Hour 23 → 204 errors
array [143, 311, 87...etc ]
each index represent the hour.
Simple problem. The interesting part is how you solve it.
Log analysis is one of the most common real-world workloads in backend systems.
It is also a perfect case study for logscanner engineering because:
- The input is large enough that naive solutions visibly struggle
- The algorithm itself is trivial the bottleneck is never the logic, always the I/O and memory model
- Every optimization targets something concrete and measurable: heap allocation, GC pressure, CPU instruction count
This makes it easy to isolate what each change actually does rather than guessing why something got faster.
Each version lives in its own package and has its own documentation:
src/
└── main/
├── java/
│ ├── generator/
│ │ └── LogGenerator.java ← generates the input.txt benchmark file
│ └── logscanner/
│ └── version0X/
│ ├── LogScannerV0X.java ← JMH benchmark class
│ ├── Tester.java ← algorithm test before going to JMH
│ └── overview.md ← documentation for this version
└── resources/
├── example.txt ← small sample log file used by Tester
├── input.txt ← real benchmark input (~1M rows, ~120MB)
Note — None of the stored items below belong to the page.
/-! ### modRing -/

@[simp] theorem modRing_resetAsserted (s : State) (i : StreamIx) (f : Ring → Ring) : (s.modRing i f).resetAsserted = s.resetAsserted := rfl
@[simp] theorem modRing_lcsLow (s : State) (i : StreamIx) (f : Ring → Ring) : (s.modRing i f).lcsLow = s.lcsLow := rfl
@[simp] theorem modRing_deviceTime (s : State) (i : StreamIx) (f : Ring → Ring) : (s.modRing i f).deviceTime = s.deviceTime := rfl
@[simp] theorem modRing_sources (s : State) (i : StreamIx) (f : Ring → Ring) : (s.modRing i f).sources = s.sources := rfl
@[simp] theorem modRing_capturePorts (s : State) (i : StreamIx) (f : Ring → Ring) : (s.modRing i f).capturePorts = s.capturePorts := rfl
@[simp] theorem modRing_streams (s : State) (i : StreamIx) (f : Ring → Ring) : (s.modRing i f).streams = s.streams := rfl
@[simp] theorem modRing_lists (s : State) (i : StreamIx) (f : Ring → Ring) : (s.modRing i f).lists = s.lists := rfl
@[simp] theorem modRing_lanes (s : State) (i : StreamIx) (f : Ring → Ring) : (s.modRing i f).lanes = s.lanes := rfl
@[simp] theorem modRing_locks (s : State) (i : StreamIx) (f : Ring → Ring) : (s.modRing i f).locks = s.locks := rfl
@[simp] theorem modRing_outPorts (s : State) (i : StreamIx) (f : Ring → Ring) : (s.modRing i f).outPorts = s.outPorts := rfl
@[simp] theorem modRing_outs (s : State) (i : StreamIx) (f : Ring → Ring) : (s.modRing i f).outs = s.outs := rfl
@[simp] theorem modRing_trailers (s : State) (i : StreamIx) (f : Ring → Ring) : (s.modRing i f).trailers = s.trailers := rfl
@[simp] theorem modRing_store (s : State) (i : StreamIx) (f : Ring → Ring) : (s.modRing i f).store = s.store := rfl
@[simp] theorem modRing_dram (s : State) (i : StreamIx) (f : Ring → Ring) : (s.modRing i f).dram = s.dram := rfl
@[simp] theorem modRing_claims (s : State) (i : StreamIx) (f : Ring → Ring) : (s.modRing i f).claims = s.claims := rfl
@[simp] theorem modRing_link (s : State) (i : StreamIx) (f : Ring → Ring) : (s.modRing i f).link = s.link := rfl
@[simp] theorem modRing_notices (s : State) (i : StreamIx) (f : Ring → Ring) : (s.modRing i f).notices = s.notices := rfl
@[simp] theorem modRing_freeCount (s : State) (i : StreamIx) (f : Ring → Ring) : (s.modRing i f).freeCount = s.freeCount := rfl
@[simp] theorem modRing_pending (s : State) (i : StreamIx) (f : Ring → Ring) : (s.modRing i f).pending = s.pending := rfl
@[simp] theorem modRing_source_at (s : State) (i : StreamIx) (f : Ring → Ring) (x : SourceIx) : (s.modRing i f).source x = s.source x := rfl
@[simp] theorem modRing_capturePort_at (s : State) (i : StreamIx) (f : Ring → Ring) (x : CaptureIx) : (s.modRing i f).capturePort x = s.capturePort x := rfl
@[simp] theorem modRing_stream_at (s : State) (i : StreamIx) (f : Ring → Ring) (x : StreamIx) : (s.modRing i f).stream x = s.stream x := rfl
@[simp] theorem modRing_list_at (s : State) (i : StreamIx) (f : Ring → Ring) (x : LaneIx) : (s.modRing i f).list x = s.list x := rfl
@[simp] theorem modRing_lane_at (s : State) (i : StreamIx) (f : Ring → Ring) (x : LaneIx) : (s.modRing i f).lane x = s.lane x := rfl
@[simp] theorem modRing_lock_at (s : State) (i : StreamIx) (f : Ring → Ring) (x : LaneIx) : (s.modRing i f).lock x = s.lock x := rfl
@[simp] theorem modRing_outPort_at (s : State) (i : StreamIx) (f : Ring → Ring) (x : PortIx) : (s.modRing i f).outPort x = s.outPort x := rfl
@[simp] theorem modRing_out_at (s : State) (i : StreamIx) (f : Ring → Ring) (x : LaneIx) : (s.modRing i f).out x = s.out x := rfl
@[simp] theorem modRing_trailer_at (s : State) (i : StreamIx) (f : Ring → Ring) (x : LaneIx) : (s.modRing i f).trailer x = s.trailer x := rfl
@[simp] theorem modRing_ring_same (s : State) (i : StreamIx) (f : Ring → Ring) : (s.modRing i f).ring i = (s.ring i).map f := by
  simp [State.modRing, State.setRing, State.ring]
@[simp] theorem modRing_ring_ne (s : State) (i : StreamIx) (f : Ring → Ring) (x : StreamIx) (h : i ≠ x) : (s.modRing i f).ring x = s.ring x := by
  simp [State.modRing, State.setRing, State.ring, h]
└── runOptions.txt ← JVM flags and run commands
Tester exists because JMH is not a good environment for debugging it runs in
a forked JVM with no easy way to inspect output.
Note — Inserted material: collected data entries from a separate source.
-- ==== Sys2Proof/Laws/Rings.lean ====
section
/-! SUPPORT. What can happen to a ring (chapter 1), each move with the laws it keeps. -/

namespace Sys2Proof.Machine

open Sys2Proof

/-- The moves of a ring once it is created: the writer's (R5, R7, R8), retirement (R14) and the lanes' (R10, R11). -/
inductive RingMove : Ring → Ring → Prop where
  | begin {r : Ring} {p : Nat} (t : Time) (h : r.choose = some p) : RingMove r (r.begin p t)
  | finish {r : Ring} {p : Nat} (t : Time) (h : r.filling = some p) : RingMove r (r.finish p t)
  | abandon {r : Ring} {p : Nat} (h : r.filling = some p) : RingMove r (r.abandon p)
  | retire (r : Ring) : RingMove r r.retire
  | pin {r : Ring} {p : Nat} (h : r.newest = some p) : RingMove r (r.pin p)
  | unpin (r : Ring) (p : Nat) : RingMove r (r.unpin p)

/-- A modified position of a list. -/
theorem getElem?_modify_same {α : Type} (f : α → α) (xs : List α) (p : Nat) :
    (xs.modify p f)[p]? = xs[p]?.map f := by simp

theorem getElem?_modify_ne {α : Type} (f : α → α) (xs : List α) {p q : Nat} (h : p ≠ q) :
    (xs.modify p f)[q]? = xs[q]? := by simp [h]

/-- Every member of a modified list is an old member or the modified one. -/
theorem mem_modify {α : Type} {f : α → α} {xs : List α} {p : Nat} {y : α} (h : y ∈ xs.modify p f) :
    y ∈ xs ∨ ∃ x, xs[p]? = some x ∧ y = f x := by
  obtain ⟨q, hq⟩ := List.mem_iff_getElem?.mp h
  by_cases hpq : p = q
  · subst hpq
    rw [getElem?_modify_same] at hq
    cases hx : xs[p]? with
    | none => simp [hx] at hq
    | some x => exact .inr ⟨x, rfl, by simpa [hx] using hq.symm⟩
  · rw [getElem?_modify_ne f xs hpq] at hq
    exact .inl (List.mem_iff_getElem?.mpr ⟨q, hq⟩)

/-- R5: the chosen position is EMPTY, or READY in the ready order; it holds no pin. -/
theorem Ring.choose_spec {r : Ring} {p : Nat} (h : r.choose = some p) :
    ∃ x, r.slots[p]? = some x ∧ x.pins = 0 ∧ (x.fill.isEmpty = true ∨ p ∈ r.ready) := by
  unfold Ring.choose at h
  split at h
  · rename_i q hq
    cases h
    have := List.find?_some hq
    simp only [Bool.and_eq_true] at this
    obtain ⟨he, hm⟩ := this
    unfold Ring.eligible at he
    cases hx : r.slots[p]? with
    | none => simp [hx] at he
    | some x =>
      simp only [hx, Bool.and_eq_true, decide_eq_true_eq] at he
      exact ⟨x, rfl, he.1.2, .inl (by simpa [hx] using hm)⟩
  · have he := List.find?_some h
    have hm := List.mem_of_find?_eq_some h
    unfold Ring.eligible at he
    cases hx : r.slots[p]? with
    | none => simp [hx] at he
    | some x =>
      simp only [hx, Bool.and_eq_true, decide_eq_true_eq] at he
      exact ⟨x, rfl, he.1.2, .inr hm⟩

theorem Ring.filling_spec {r : Ring} {p : Nat} (h : r.filling = some p) :
    ∃ x, r.slots[p]? = some x ∧ x.fill.isFilling = true := by
  obtain ⟨hp, hx, -⟩ := List.findIdx?_eq_some_iff_getElem.mp h
  exact ⟨_, List.getElem?_eq_getElem hp, hx⟩

theorem Ring.newest_mem {r : Ring} {p : Nat} (h : r.newest = some p) : p ∈ r.ready :=
  List.mem_of_getLast? h

/-- No move changes which pool slots back the ring. -/
theorem RingMove.pools {r r' : Ring} (m : RingMove r r') : r'.slots.map Slot.pool = r.slots.map Slot.pool := by
  have hm : ∀ (f : Slot → Slot) (p : Nat), (∀ x, (f x).pool = x.pool) →
      (r.slots.modify p f).map Slot.pool = r.slots.map Slot.pool := by
    intro f p hf
    apply List.ext_getElem?
    intro q
    by_cases h : p = q
    · subst h; simp only [List.getElem?_map, getElem?_modify_same, Option.map_map]
      congr 1; funext x; exact hf x
    · simp only [List.getElem?_map, getElem?_modify_ne f r.slots h]
  have hr : ∀ x : Slot, x.retire.pool = x.pool := by intro x; unfold Slot.retire; split <;> rfl
  have hu : ∀ x : Slot, x.unpin.pool = x.pool := by intro x; unfold Slot.unpin; split <;> rfl
  cases m with
  | begin t h => exact hm _ _ (fun _ => rfl)
  | finish t h => exact hm _ _ (fun _ => rfl)
  | abandon h => exact hm _ _ (fun _ => rfl)
  | retire =>
    show (r.slots.map Slot.retire).map Slot.pool = _
    rw [List.map_map]
    exact List.map_congr_left (fun x _ => hr x)
  | pin h => exact hm _ _ (fun _ => rfl)
  | unpin p => exact hm _ _ hu

/-! ### Pins -/

/-- The pin counts of a ring, in position order. -/
def Ring.pinList (r : Ring) : List Nat := r.slots.map Slot.pins

theorem Ring.setFill_pins (r : Ring) (p : Nat) (f : Fill) : (r.setFill p f).pinList = r.pinList := by
  apply List.ext_getElem?
  intro q
  show ((r.slots.modify p _).map Slot.pins)[q]? = (r.slots.map Slot.pins)[q]?
  by_cases h : p = q
  · subst h; simp only [List.getElem?_map, getElem?_modify_same, Option.map_map]; rfl
  · simp only [List.getElem?_map, getElem?_modify_ne _ r.slots h]

/-- R5, R7, R8, R14: the writer and retirement change no pin count. -/
theorem Ring.begin_pins (r : Ring) (p : Nat) (t : Time) : (r.begin p t).pinList = r.pinList := r.setFill_pins p _
theorem Ring.finish_pins (r : Ring) (p : Nat) (t : Time) : (r.finish p t).pinList = r.pinList := r.setFill_pins p _
theorem Ring.abandon_pins (r : Ring) (p : Nat) : (r.abandon p).pinList = r.pinList := r.setFill_pins p _
theorem Ring.retire_pins (r : Ring) : r.retire.pinList = r.pinList := by
  show (r.slots.map Slot.retire).map Slot.pins = _
  rw [List.map_map]
  exact List.map_congr_left (fun x _ => by show x.retire.pins = x.pins; unfold Slot.retire; split <;> rfl)

/-! ### FILLING positions -/

/-- A position given a fill state that is not FILLING; the others are as they were. -/
theorem Ring.setFill_fills (r : Ring) (p q : Nat) (f : Fill) (hf : f.isFilling = false)
    (h : (r.setFill p f).fills q = true) : r.fills q = true ∧ p ≠ q := by
  unfold Ring.fills Ring.setFill at *
  by_cases hpq : p = q
  · subst hpq
    rw [getElem?_modify_same] at h
    cases hx : r.slots[p]? <;> simp [hx, hf] at h
  · rw [getElem?_modify_ne _ r.slots hpq] at h
    exact ⟨h, hpq⟩

theorem Ring.finish_fills (r : Ring) (p : Nat) (t : Time) (q : Nat) (h : (r.finish p t).fills q = true) :
    r.fills q = true := (r.setFill_fills p q _ rfl h).1

theorem Ring.abandon_fills (r : Ring) (p q : Nat) (h : (r.abandon p).fills q = true) : r.fills q = true :=
  (r.setFill_fills p q _ rfl h).1

theorem Ring.retire_fills (r : Ring) (q : Nat) (h : r.retire.fills q = true) : r.fills q = true := by
  have hr : ∀ x : Slot, x.retire.fill.isFilling = true → x.fill.isFilling = true := by
    intro x
    unfold Slot.retire
    split
    · dsimp only
      split <;> exact fun h => nomatch h
    · exact id
  unfold Ring.fills Ring.retire at *
  rw [List.getElem?_map] at h
  cases hx : r.slots[q]? with
  | none => simp [hx] at h
  | some x => simpa [hx] using hr x (by simpa [hx] using h)

theorem Ring.pin_fills (r : Ring) (p q : Nat) (h : (r.pin p).fills q = true) : r.fills q = true := by
  unfold Ring.fills Ring.pin at *
  by_cases hpq : p = q
  · subst hpq
    rw [getElem?_modify_same] at h
    cases hx : r.slots[p]? <;> simp_all
  · rwa [getElem?_modify_ne _ r.slots hpq] at h

theorem Ring.unpin_fills (r : Ring) (p q : Nat) (h : (r.unpin p).fills q = true) : r.fills q = true := by
  have hu : ∀ x : Slot, x.unpin.fill.isFilling = true → x.fill.isFilling = true := by
    intro x
    unfold Slot.unpin
    split
    · dsimp only
      split <;> exact fun h => nomatch h
    · exact id
  unfold Ring.fills Ring.unpin at *
  by_cases hpq : p = q
  · subst hpq
    rw [getElem?_modify_same] at h
    cases hx : r.slots[p]? with
    | none => simp [hx] at h
    | some x => simpa [hx] using hu x (by simpa [hx] using h)
  · rwa [getElem?_modify_ne _ r.slots hpq] at h

theorem seqAfter_ne_zero {q : Word} : seqAfter q ≠ 0 := by
  unfold seqAfter
  split
  · decide
  · rename_i h
    intro h0
    apply h
    have : BitVec.allOnes 32 = (-1 : BitVec 32) := by decide
    rw [this]
    bv_omega

/-- Every move keeps the ring law. -/
theorem RingMove.law {r r' : Ring} (m : RingMove r r') (h : RingLaw r) : RingLaw r' := by
  obtain ⟨hn, hr, hs, hq⟩ := h
  cases m with
  | @begin p t hc =>
    obtain ⟨x, hx, hp, he⟩ := Ring.choose_spec hc
    refine ⟨hn.filter _, ?_, ?_, hq⟩
    · intro q
      show q ∈ r.ready.filter (fun y => decide (y ≠ p)) ↔ _
      simp only [List.mem_filter, decide_eq_true_eq]
      by_cases h : p = q
      · subst h
        simp [Ring.begin, Ring.setFill, hx, Fill.isReady]
      · have : q ≠ p := fun e => h e.symm
        show q ∈ r.ready ∧ q ≠ p ↔ ((r.slots.modify p _)[q]?.any _) = true
        rw [getElem?_modify_ne _ _ h, ← hr q]
        simp [this]
    · intro y hy
      rcases mem_modify hy with hy | ⟨z, hz, rfl⟩
      · exact hs y hy
      · rw [hx] at hz; cases hz
        simp [Slot.pinsLawful, Slot.seqLawful, Fill.seq, hp]
  | @finish p t hf =>
    obtain ⟨x, hx, hfil⟩ := Ring.filling_spec hf
    have hnot : p ∉ r.ready := by
      rw [hr p]; simp only [hx, Option.any_some]
      cases hfx : x.fill <;> simp_all [Fill.isFilling, Fill.isReady]
    refine ⟨?_, ?_, ?_, seqAfter_ne_zero⟩
    · show (r.ready ++ [p]).Nodup
      rw [List.nodup_append]
      refine ⟨hn, by simp, ?_⟩
      intro a ha b hb hab
      simp at hb; subst hb; subst hab; exact hnot ha
    · intro q
      show q ∈ r.ready ++ [p] ↔ ((r.slots.modify p _)[q]?.any _) = true
      by_cases h : p = q
      · subst h
        simp [hx, Fill.isReady]
      · have : q ≠ p := fun e => h e.symm
        rw [getElem?_modify_ne _ _ h, ← hr q]
        simp [this]
    · intro y hy
      rcases mem_modify hy with hy | ⟨z, hz, rfl⟩
      · exact hs y hy
      · exact ⟨rfl, by simpa [Slot.seqLawful, Fill.seq] using hq⟩
  | @abandon p hf =>
    obtain ⟨x, hx, hfil⟩ := Ring.filling_spec hf
    have hpins : x.pins = 0 := by
      have := (hs x (List.mem_of_getElem? hx)).1
      unfold Slot.pinsLawful at this
      cases hfx : x.fill <;> simp_all [Fill.isFilling]
    have hnot : p ∉ r.ready := by
      rw [hr p]; simp only [hx, Option.any_some]
      cases hfx : x.fill <;> simp_all [Fill.isFilling, Fill.isReady]
    refine ⟨hn, ?_, ?_, hq⟩
    · intro q
      show q ∈ r.ready ↔ ((r.slots.modify p _)[q]?.any _) = true
      by_cases h : p = q
      · subst h
        simp [hx, Fill.isReady, hnot]
      · rw [getElem?_modify_ne _ _ h, ← hr q]
    · intro y hy
      rcases mem_modify hy with hy | ⟨z, hz, rfl⟩
      · exact hs y hy
      · rw [hx] at hz; cases hz
        simp [Slot.pinsLawful, Slot.seqLawful, Fill.seq, hpins]
  | retire =>
    refine ⟨List.nodup_nil, ?_, ?_, hq⟩
    · intro q
      show q ∈ ([] : List Nat) ↔ (((r.slots.map Slot.retire)[q]?).any _) = true
      simp only [List.not_mem_nil, List.getElem?_map, false_iff]
      cases hx : r.slots[q]? with
      | none => simp
      | some x =>
        simp only [Option.map_some, Option.any_some]
        unfold Slot.retire
        split
        · dsimp only; split <;> simp [Fill.isReady]
        · rename_i hne
          cases hfx : x.fill <;> simp_all [Fill.isReady]
    · intro y hy
      obtain ⟨x, hx, rfl⟩ := List.mem_map.mp hy
      have hx' := hs x hx
      unfold Slot.retire
      split
      · rename_i q t hfx
        have h2 := hx'.2
        simp only [Slot.seqLawful, hfx, Fill.seq] at h2
        by_cases hp : x.pins = 0
        · simp [Slot.pinsLawful, Slot.seqLawful, Fill.seq, hp]
        · simp only [hp, if_false]
          exact ⟨by simp [Slot.pinsLawful]; omega, by simpa [Slot.seqLawful, Fill.seq] using h2⟩
      · exact hx'
  | @pin p hnew =>
    have hin := Ring.newest_mem hnew
    have hready := (hr p).mp hin
    refine ⟨hn, ?_, ?_, hq⟩
    · intro q
      show q ∈ r.ready ↔ ((r.slots.modify p _)[q]?.any _) = true
      rw [hr q]
      by_cases h : p = q
      · subst h
        rw [getElem?_modify_same]
        cases r.slots[p]? <;> simp
      · rw [getElem?_modify_ne _ _ h]
    · intro y hy
      rcases mem_modify hy with hy | ⟨z, hz, rfl⟩
      · exact hs y hy
      · simp only [hz, Option.any_some] at hready
        have := (hs z (List.mem_of_getElem? hz)).2
        refine ⟨?_, this⟩
        unfold Slot.pinsLawful
        cases hfz : z.fill <;> simp_all [Fill.isReady]
  | unpin p =>
    refine ⟨hn, ?_, ?_, hq⟩
    · intro q
      show q ∈ r.ready ↔ ((r.slots.modify p _)[q]?.any _) = true
      rw [hr q]
      by_cases h : p = q
      · subst h
        rw [getElem?_modify_same]
        cases hx : r.slots[p]? with
        | none => simp
        | some x =>
          simp only [Option.map_some, Option.any_some]
          unfold Slot.unpin
          split
          · rename_i q t hfx
            dsimp only
            split <;> simp [hfx, Fill.isReady]
          · rfl
      · rw [getElem?_modify_ne _ _ h]
    · intro y hy
      rcases mem_modify hy with hy | ⟨z, hz, rfl⟩
      · exact hs y hy
      · have hz' := hs z (List.mem_of_getElem? hz)
        unfold Slot.unpin
        split
        · rename_i q t hfz
          have h2 := hz'.2
          simp only [Slot.seqLawful, hfz, Fill.seq] at h2
          by_cases hp : z.pins - 1 = 0
          · simp [Slot.pinsLawful, Slot.seqLawful, Fill.seq, hp]
          · simp only [hp, if_false]
            exact ⟨by simp [Slot.pinsLawful]; omega, by simpa [Slot.seqLawful, Fill.seq] using h2⟩
        · rename_i hne
          refine ⟨?_, hz'.2⟩
          have h1 := hz'.1
          unfold Slot.pinsLawful at h1 ⊢
          cases hfz : z.fill <;> simp_all

/-- R1: a ring just created keeps the ring law: every position EMPTY and unpinned, an empty ready order, numbering from 1. -/
theorem Ring.create_law (pools : List Nat) : RingLaw (Ring.create pools) := by
  refine ⟨List.nodup_nil, ?_, ?_, show (1 : Word) ≠ 0 by decide⟩
  · intro p
    simp only [Ring.create, List.not_mem_nil, List.getElem?_map, false_iff]
    cases pools[p]? <;> simp [Fill.isReady]
  · intro x hx
    obtain ⟨p, -, rfl⟩ := List.mem_map.mp hx
    exact ⟨rfl, rfl⟩

theorem Ring.create_pools (pools : List Nat) : (Ring.create pools).slots.map Slot.pool = pools := by
  show (pools.map (fun p => (⟨p, .empty, 0⟩ : Slot))).map Slot.pool = pools
  rw [List.map_map]
  conv_rhs => rw [← List.map_id pools]
  exact List.map_congr_left (fun _ _ => rfl)

end Sys2Proof.Machine
end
Every new algorithm is first
validated in Tester against example.txt with System.out.println() to confirm
the hour counts are correct.
then ported into the LogScanner benchmark class to
run against input.txt for real measurement.
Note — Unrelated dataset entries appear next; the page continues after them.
/-- A change leaves RESET_N. -/
theorem resetAsserted {s t : State} (h : Change w s t) : t.resetAsserted = s.resetAsserted := by
  induction h with
  | refl => rfl
  | trans _ _ h k => exact k.trans h
  | records h => exact h.asserted
  | ring => rfl
  | raised b s => simp
  | completed => simp
  | stopped => rfl
  | readied => rfl
  | written => rfl

/-- A change leaves the store record. -/
theorem store {s t : State} (h : Change w s t) : t.store = s.store := by
  induction h with
  | refl => rfl
  | trans _ _ h k => exact k.trans h
  | records h => exact h.store
  | ring => rfl
  | raised b s => simp
  | completed => simp
  | stopped => rfl
  | readied => rfl
  | written => rfl

/-- A change leaves device time. -/
theorem deviceTime {s t : State} (h : Change w s t) : t.deviceTime = s.deviceTime := by
  induction h with
  | refl => rfl
  | trans _ _ h k => exact k.trans h
  | records h => exact h.deviceTime
  | ring => rfl
  | raised b s => simp
  | completed => simp
  | stopped => rfl
  | readied => rfl
  | written => rfl

/-- A change makes no stream UNBOUND. -/
theorem unbound {s t : State} (h : Change w s t) (i : StreamIx) : (t.stream i).state = .unbound →
    (s.stream i).state = .unbound := by
  induction h with
  | refl => exact id
  | trans _ _ h k => exact fun hu => h (k hu)
  | records h => exact fun hu => h.unbound i hu
  | ring => exact id
  | raised b s => simp
  | completed => simp
  | stopped j s =>
    intro hu
    by_cases hij : j = i
    · subst hij; simp [stopStream, releaseClaim, State.modStream, State.stream] at hu
    · simpa [stopStream, releaseClaim, State.modStream, State.stream, hij] using hu
  | readied => exact id
  | written => exact id

/-- A change leaves which pool slots back each ring. -/
theorem pools {s t : State} (h : Change w s t) (i : StreamIx) : poolsOf (t.ring i) = poolsOf (s.ring i) := by
  induction h with
  | refl => rfl
  | trans _ _ h k => exact k.trans h
  | records h => simp only [State.ring, h.rings]
  | @ring s j r r' hr m _ =>
    by_cases hij : j = i
    · subst hij; simp [poolsOf, hr, m.pools]
    · simp [hij]
  | raised b s => simp
  | completed => simp
  | stopped => rfl
  | readied => rfl
  | written => rfl

/-- A change gives no ring to a stream without one. -/
theorem noRing {s t : State} (h : Change w s t) (i : StreamIx) : s.ring i = none → t.ring i = none := by
  induction h with
  | refl => exact id
  | trans _ _ h k => exact fun hn => k (h hn)
  | records h => simp only [State.ring, h.rings]; exact id
  | @ring s j r r' hr m _ =>
    intro hn
    have hij : j ≠ i := by rintro rfl; rw [hr] at hn; exact nomatch hn
    simpa [hij] using hn
  | raised b s => simp
  | completed => simp
  | stopped => exact id
  | readied => exact id
  | written => exact id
runOptions.txt contains the exact commands used to run each benchmark and the
JVM flags used when inspecting assembly output:
# Running benchmarks with GC profiling
java -jar target/benchmarks.jar logscanner.version01.LogScannerV01 -prof gc
java -jar target/benchmarks.jar logscanner.version02.LogScannerV02 -prof gc
java -jar target/benchmarks.jar logscanner.version03.LogScannerV03 -prof gc
java -jar target/benchmarks.jar logscanner.version04.LogScannerV04 -prof gc
# Printing C2-compiled assembly for a specific method (used in V04 BCE investigation)
-XX:+UnlockDiagnosticVMOptions
-Xbatch -XX:CompileCommand=quiet
-XX:CompileCommand=compileonly,logscanner/version04/Tester.<methodName>
-XX:CompileCommand=print,logscanner/version04/Tester.<methodName>| Version | Approach | Key Idea |
|---|---|---|
| V01 | Files.readAllLines() + Stream API |
Baseline, readable, straightforward, GC-bound |
| V02 | MappedByteBuffer + byte scanning |
Eliminate String objects, move I/O off the Heap |
| V03 | getInt() + int[24] |
Remove the last allocations, reach zero GC |
| V04 | BCE bitmask + MemorySegment |
Eliminate JIT bounds checks, modernize the memory API |
Each version's document follows the same structure:
- What changed - a clear table of what this version does differently from the last
- How it works - a walkthrough of the actual code with explanation
- Why it matters - the reasoning behind the change, not just the result
- Benchmark results - real JMH numbers with analysis of what they mean
- What comes next - what the numbers reveal about the remaining bottleneck
The benchmarks are run with JMH in AverageTime
mode over a ~120MB file with one million log lines.
GC allocation
rate, GC count, and GC time are tracked alongside execution time so that every
source of overhead is visible.
| Version | Execution Time | GC Alloc Rate | GC Pauses |
|---|---|---|---|
| V01 | 872ms ± 346ms | 156 MB/sec | 19/op |
| V02 | 394ms ± 402ms | 13.4 MB/sec | 2/op |
| V03 | 194ms ± 24ms | 0.011 MB/sec | 0/op |
| V04 | 78ms ± 9ms | 0.019 MB/sec | 0/op |
From ~870ms and 19 GC pauses per run, to ~78ms and zero GC on the same file,
with the same correct output,
by changing only how the data is represented and
accessed.
- Java 22+ (for FFM API in V04)
- Maven
- JMH (included via
pom.xml)
Each version is a step, not a rewrite. Read them in order.